The Pataki Moment
Yes: I just wanted to be sure that somewhere on the web for all eternity would be an article referencing “the Pataki Moment.” Slate has a delightful piece today about the former governor of New York’s latest attempt to be part of a fun-filled Republican presidential primary saga. And bingo: not because Pataki is showing up at bingo halls to connect with seniors, but because his web presence is poorly managed and thus overrun by internet bingo advertisements. A thing I learned today? The world is full of internet bingo sites – which seem inherently self-contradicting – and they like to advertise on derelict political sites. Not this one, though: Within the Margin is a bingo-free zone, though maybe there’s a business model to be found here…
But I digress. Anyone who’s talked politics with me in recent years has heard me mock this guy’s quadrennial presidential flirtations. You see, I’m too young to really remember much of the Pataki governorship: I just remember him sort of being in and around the 9/11 response, but those are really the Giuliani and Bush “moments.” And then I remember him preparing to leave office with a 30% approval rating according to the best collegiate pollster in the business. That was the precursor to the Spitzer moment, which went poorly for New York, and it was also the precursor to the first (that I’m aware of, anyway) Pataki presidential campaign “buzz.”

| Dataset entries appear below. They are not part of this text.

-- ==== Sys2Proof/Decode.lean ====
section
/-! DEFINITION. The decoder and the encoder (30_encoding.md).

`Dec` is a decoder that asks for one byte at a time. Two readers interpret it: `Dec.run` here takes the
bytes from a list, and the fetch unit (Machine/Fetch.lean) takes them from memory through CS, so that a
fetch fault on byte k comes before anything about a later byte (R506). Decoding depends on the bytes and
on the default size of the code segment only (R162). -/

namespace Sys2Proof

/-- A decoder: a result, no row of the table (R183), or a request for the next byte. -/
inductive Dec (α : Type)
  | ret (a : α)
  | unadmitted
  | byte (k : Byte → Dec α)

namespace Dec

/-- Continue a decoder with the value it reads. -/
def bind {α β : Type} : Dec α → (α → Dec β) → Dec β
  | .ret a, f => f a
  | .unadmitted, _ => .unadmitted
  | .byte k, f => .byte fun b => bind (k b) f

/-- Apply a function to the value a decoder reads. -/
def map {α β : Type} (f : α → β) (d : Dec α) : Dec β := d.bind fun a => .ret (f a)

/-- What a decoder says of a list of bytes. -/
inductive Outcome (α : Type)
  /-- The value, and the bytes after it. -/
  | ok (a : α) (rest : List Byte)
  /-- No row of the table and no undefined slot matches (R183). -/
  | unadmitted
  /-- The list ends before the instruction does. -/
  | more
deriving DecidableEq, Repr

/-- Read a decoder from a list of bytes. -/
def run {α : Type} : Dec α → List Byte → Outcome α
  | .ret a, bs => .ok a bs
  | .unadmitted, _ => .unadmitted
  | .byte _, [] => .more
  | .byte k, b :: bs => run (k b) bs

/-- One byte. -/
def u8 : Dec Byte := .byte .ret

/-- Two bytes, the lower first (R85). -/
def u16 : Dec Half := .byte fun a => .byte fun b => .ret (b ++ a)

/-- Four bytes, the lowest first (R85). -/
def u32 : Dec Word :=
  .byte fun a => .byte fun b => .byte fun c => .byte fun d => .ret (d ++ c ++ b ++ a)

/-- An immediate of a width, as a value without bits above it: `ib` of a byte form, `iw`, `iv` (R170). -/
def imm : Width → Dec Word
  | .w8 => u8.map (·.setWidth 32)
  | .w16 => u16.map (·.setWidth 32)
  | .w32 => u32

end Dec

/-! ### Numbers of registers, conditions and sizes -/

/-- The register with a number (R20, R169). -/
def Reg.ofNum (n : BitVec 3) : Reg :=
  match n.toNat with
  | 0 => .eax | 1 => .ecx | 2 => .edx | 3 => .ebx | 4 => .esp | 5 => .ebp | 6 => .esi | _ => .edi

/-- The number of a register (R20, R169). -/
def Reg.num : Reg → BitVec 3
  | .eax => 0 | .ecx => 1 | .edx => 2 | .ebx => 3 | .esp => 4 | .ebp => 5 | .esi => 6 | .edi => 7

/-- The condition with a number (R364). -/
def Cond.ofNum (n : BitVec 4) : Cond :=
  match n.toNat with
  | 0 => .o | 1 => .no | 2 => .b | 3 => .ae | 4 => .e | 5 => .ne | 6 => .be | 7 => .a
  | 8 => .s | 9 => .ns | 10 => .p | 11 => .np | 12 => .l | 13 => .ge | 14 => .le | _ => .g

/-- The number of a condition (R364). -/
def Cond.num : Cond → BitVec 4
  | .o => 0 | .no => 1 | .b => 2 | .ae => 3 | .e => 4 | .ne => 5 | .be => 6 | .a => 7
  | .s => 8 | .ns => 9 | .p => 10 | .np => 11 | .l => 12 | .ge => 13 | .le => 14 | .g => 15

/-- The base with an `rm` number (R166). -/
def Base16.ofNum (n : BitVec 3) : Base16 :=
  match n.toNat with
  | 0 => .bxsi | 1 => .bxdi | 2 => .bpsi | 3 => .bpdi | 4 => .si | 5 => .di | 6 => .bp | _ => .bx

/-- The `rm` number of a base (R166). -/
def Base16.num : Base16 → BitVec 3
  | .bxsi => 0 | .bxdi => 1 | .bpsi => 2 | .bpdi => 3 | .si => 4 | .di => 5 | .bp => 6 | .bx => 7

/-- The other size attribute: what a `66` or `67` byte toggles to (R163, R164). -/
def Size.toggle : Size → Size
  | .s16 => .s32
  | .s32 => .s16

/-- The size attribute of a width; a byte form has none (R163). -/
def Width.size? : Width → Option Size
  | .w8 => none
  | .w16 => some .s16
  | .w32 => some .s32

/-- Byte forms have an even opcode, the others the odd one after it (R173). -/
def Width.opBit : Width → Byte
  | .w8 => 0
  | .w16 => 1
  | .w32 => 1

/-- The default segment of an address: SS for the BP rows of R166 and, in R167, for base ESP or EBP; DS
otherwise. -/
def Addr.defaultSeg : Addr → Seg
  | .abs16 _ => .ds
  | .based16 b _ => match b with
    | .bpsi => .ss | .bpdi => .ss | .bp => .ss
    | .bxsi => .ds | .bxdi => .ds | .si => .ds | .di => .ds | .bx => .ds
  | .abs32 _ => .ds
  | .based32 b _ => if b = .ebp then .ss else .ds
  | .sib b _ _ _ => if b = .esp ∨ b = .ebp then .ss else .ds
  | .sibAbs _ _ _ => .ds

/-- The address size an address expression belongs to (R164). -/
def Addr.asz : Addr → Size
  | .abs16 _ => .s16
  | .based16 _ _ => .s16
  | .abs32 _ => .s32
  | .based32 _ _ => .s32
  | .sib _ _ _ _ => .s32
  | .sibAbs _ _ _ => .s32

/-! ### Prefixes (R161) -/

/-- The prefixes read so far. A repeated `66` or `67` counts once; the last segment override and the last
of `F2`, `F3` win; LOCK leaves no trace. -/
structure Prefixes where
  opsize : Bool := false
  adsize : Bool := false
  seg    : Option Seg := none
  rep    : Rep := .none
deriving DecidableEq, Repr

/-- Add a byte to the prefixes, or `none` when it is no prefix byte. -/
def Prefixes.add (p : Prefixes) (b : Byte) : Option Prefixes :=
  match b.toNat with
  | 0x66 => some { p with opsize := true }
  | 0x67 => some { p with adsize := true }
  | 0x26 => some { p with seg := some .es }
  | 0x2E => some { p with seg := some .cs }
  | 0x36 => some { p with seg := some .ss }
  | 0x3E => some { p with seg := some .ds }
  | 0x64 => some { p with seg := some .fs }
  | 0x65 => some { p with seg := some .gs }
  | 0xF3 => some { p with rep := .repe }
  | 0xF2 => some { p with rep := .repne }
  | 0xF0 => some p
  | _ => none

/-- The longest instruction in bytes (00_scope.md section 3, `MAX_INSN_LEN`). -/
def maxInsnLen : Nat := 15

/-- Read prefix bytes up to the first byte that is none. The fuel is the number of prefix bytes that still
fit in an instruction; when it is used up, one more byte is asked for, which is past the length limit. -/
def decPrefixes : Nat → Prefixes → Dec (Prefixes × Byte)
  | 0, _ => .byte fun _ => .unadmitted
  | n + 1, p => .byte fun b =>
    match p.add b with
    | some p' => decPrefixes n p'
    | none => .ret (p, b)

/-- What the prefixes and the default size settle for the rest of the instruction (R162 to R164, R168). -/
structure Ctx where
  osz : Size
  asz : Size
  seg : Option Seg
  rep : Rep
deriving DecidableEq, Repr

/-- The effective sizes: the default, toggled when the prefix is present (R163, R164). -/
def Prefixes.ctx (p : Prefixes) (d : Size) : Ctx where
  osz := if p.opsize then d.toggle else d
  asz := if p.adsize then d.toggle else d
  seg := p.seg
  rep := p.rep

/-! ### ModRM and SIB (R165 to R167) -/

/-- The three fields of a ModRM byte (R165). -/
structure ModRM where
  mod : BitVec 2
  reg : BitVec 3
  rm  : BitVec 3
deriving DecidableEq, Repr

/-- Split a ModRM byte; a SIB byte has the same fields, named scale, index and base (R165, R167). -/
def ModRM.ofByte (b : Byte) : ModRM where
  mod := b.extractLsb' 6 2
  reg := b.extractLsb' 3 3
  rm  := b.extractLsb' 0 3

/-- The byte of three fields. -/
def ModRM.toByte (m : ModRM) : Byte := m.mod ++ m.reg ++ m.rm

/-- The displacement `mod` calls for (R166, R167). -/
def decDisp {α : Type} (full : Dec α) (mod : BitVec 2) : Dec (Disp α) :=
  match mod.toNat with
  | 0 => .ret .none
  | 1 => Dec.u8.map .d8
  | _ => full.map .full

/-- The index of a SIB byte; number 4 is none (R167). -/
def decIndex (n : BitVec 3) : Option Reg := if n = 4 then none else some (Reg.ofNum n)

/-- The address a ModRM byte with mod other than 3 calls for. -/
def decAddr (asz : Size) (m : ModRM) : Dec Addr :=
  match asz with
  | .s16 =>
    if m.mod = 0 ∧ m.rm = 6 then Dec.u16.map .abs16
    else (decDisp Dec.u16 m.mod).map (.based16 (Base16.ofNum m.rm))
  | .s32 =>
    if m.rm = 4 then
      Dec.u8.bind fun b =>
        let sib := ModRM.ofByte b
        if sib.rm = 5 ∧ m.mod = 0 then Dec.u32.map (.sibAbs (decIndex sib.reg) sib.mod)
        else (decDisp Dec.u32 m.mod).map (.sib (Reg.ofNum sib.rm) (decIndex sib.reg) sib.mod)
    else if m.mod = 0 ∧ m.rm = 5 then Dec.u32.map .abs32
    else (decDisp Dec.u32 m.mod).map (.based32 (Reg.ofNum m.rm))

/-- The r/m operand of a ModRM byte (R165, R168). -/
def decRM (c : Ctx) (m : ModRM) : Dec RM :=
  if m.mod = 3 then .ret (.reg (Reg.ofNum m.rm))
  else (decAddr c.asz m).map fun a => .mem { seg := c.seg.getD a.defaultSeg, addr := a }

/-- A ModRM byte with its operand: the reg field and the r/m operand. -/
def decModRM (c : Ctx) : Dec (BitVec 3 × RM) :=
  Dec.u8.bind fun b =>
    let m := ModRM.ofByte b
    (decRM c m).map fun rm => (m.reg, rm)

/-- A ModRM byte whose reg field must name a row of the opcode's group: where it names none, no row matches, and no
byte after it is read (R1, R183). -/
def decModRMOf (admitted : BitVec 3 → Bool) (c : Ctx) : Dec (BitVec 3 × RM) :=
  Dec.u8.bind fun b =>
    let m := ModRM.ofByte b
    if admitted m.reg then (decRM c m).map fun rm => (m.reg, rm) else .unadmitted

/-- A `moffs` operand (R172). -/
def decMoffs (c : Ctx) : Dec Moffs :=
  (Dec.imm c.asz.width).map fun off => { asz := c.asz, seg := c.seg.getD .ds, off := off }

/-! ### The opcode map (R173 to R175) -/

/-- The width of an opcode's operand: byte forms are the even opcodes, the others run at `osz`. -/
def Ctx.width (c : Ctx) (odd : Bool) : Width := if odd then c.osz.width else .w8

/-- The instruction of a group 1 digit, or of bits 5:3 of an opcode below `40` (R260). -/
def aluInstr (digit : BitVec 3) (f : AluForm) : Instr :=
  match digit.toNat with
  | 0 => .add f | 1 => .or f | 2 => .adc f | 3 => .sbb f
  | 4 => .and f | 5 => .sub f | 6 => .xor f | _ => .cmp f

/-- The six forms `base+0` to `base+5` (R260). -/
def decAluForm (c : Ctx) (k : Nat) : Dec AluForm :=
  match k with
  | 0 => (decModRM c).map fun (r, rm) => .rmReg .w8 rm (Reg.ofNum r)
  | 1 => (decModRM c).map fun (r, rm) => .rmReg c.osz.width rm (Reg.ofNum r)
  | 2 => (decModRM c).map fun (r, rm) => .regRm .w8 (Reg.ofNum r) rm
  | 3 => (decModRM c).map fun (r, rm) => .regRm c.osz.width (Reg.ofNum r) rm
  | 4 => (Dec.imm .w8).map (.accImm .w8)
  | _ => (Dec.imm c.osz.width).map (.accImm c.osz.width)

/-- Group 2: the shift or rotate of a digit; `/6` is SAL (R175, R325). -/
def shiftInstr (digit : BitVec 3) (w : Width) (rm : RM) (n : Count) : Instr :=
  match digit.toNat with
  | 0 => .rol w rm n | 1 => .ror w rm n | 2 => .rcl w rm n | 3 => .rcr w rm n
  | 4 => .shl w rm n | 5 => .shr w rm n | 6 => .sal w rm n | _ => .sar w rm n

/-- Group 3 (R175): `/1` is not admitted. -/
def decGroup3 (c : Ctx) (w : Width) : Dec Instr :=
  (decModRMOf (fun d => d ≠ 1) c).bind fun (d, rm) =>
    match d.toNat with
    | 0 => (Dec.imm w).map fun i => .test (.rmImm w rm i)
    | 1 => .unadmitted
    | 2 => .ret (.not w rm)
    | 3 => .ret (.neg w rm)
    | 4 => .ret (.mul w rm)
    | 5 => .ret (.imul1 w rm)
    | 6 => .ret (.div w rm)
    | _ => .ret (.idiv w rm)

/-- Group 5 (R175). -/
def group5Instr (c : Ctx) (d : BitVec 3) (rm : RM) : Instr :=
  match d.toNat with
  | 0 => .inc (.rm c.osz.width rm)
  | 1 => .dec (.rm c.osz.width rm)
  | 2 => .callRm c.osz rm
  | 3 => .callFarMem c.osz rm
  | 4 => .jmpRm c.osz rm
  | 5 => .jmpFarMem c.osz rm
  | 6 => .pushRm c.osz rm
  | _ => .ud .oFF d rm

/-- Group 6, `0F 00` (R175): `/4` and `/5` are not admitted. -/
def decGroup6 (c : Ctx) : Dec Instr :=
  (decModRMOf (fun d => d ≠ 4 && d ≠ 5) c).bind fun (d, rm) =>
    match d.toNat with
    | 0 => .ret (.sldt c.osz rm)
    | 1 => .ret (.str c.osz rm)
    | 2 => .ret (.lldt rm)
    | 3 => .ret (.ltr rm)
    | 4 => .unadmitted
    | 5 => .unadmitted
    | _ => .ret (.ud .o0F00 d rm)

/-- Group 7, `0F 01` (R175): `/4` and `/6` are not admitted. -/
def decGroup7 (c : Ctx) : Dec Instr :=
  (decModRMOf (fun d => d ≠ 4 && d ≠ 6) c).bind fun (d, rm) =>
    match d.toNat with
    | 0 => .ret (.sgdt c.osz rm)
    | 1 => .ret (.sidt c.osz rm)
    | 2 => .ret (.lgdt c.osz rm)
    | 3 => .ret (.lidt c.osz rm)
    | 4 => .unadmitted
    | 5 => .ret (.ud .o0F01 d rm)
    | 6 => .unadmitted
    | _ => .ret (.invlpg rm)

/-- A direct far pointer: the offset, then the selector (R172). -/
def decFarPtr (z : Size) : Dec (Half × Word) :=
  (Dec.imm z.width).bind fun off => Dec.u16.map fun sel => (sel, off)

That first foray never became a moment, though we did have Pataki-in-Iowa reporting from the Times. Most notable: Pataki’s desire to visit a country fair. I can relate: I enjoy a good fair. Many trips to Iowa and New Hampshire followed, and presumably many fairs visited, but no formal campaign materialized. The country would plod along without him for a while, but our fears were briefly allayed in the summer of 2012, when the Post noted that Pataki was back on the Iowa picnic circuit and preparing to jump into the nomination race. But no dice; he again opted to stay out, meaning that he would never join the likes of Herman Cain, Michele Bachmann, Donald Trump, Rick Perry, and Rick Santorum in topping GOP primary polls at some point in the 2012 campaign. And the American people have once again had to struggle along without his leadership.
The 2016 field has a somewhat more serious mix of personalities, though not universally so: Trump is “seriously thinking” of running and Palin is “seriously interested” and Mike Huckabee is seriously warring with Beyonce and Ben Carson is seriously proposing that homophobic bakers might poison same-sex couples’ wedding cakes. Those clowns aside, Pataki likes to think of himself as a thinker and innovator and may find the tone in 2016 a bit more amenable to policy discussions. Now 69 years of age, Pataki needs to act soon if he wants to be able to say he once ran for president. He’s running out of time to create the Pataki Moment that our country, err, George Pataki, so desperately needs.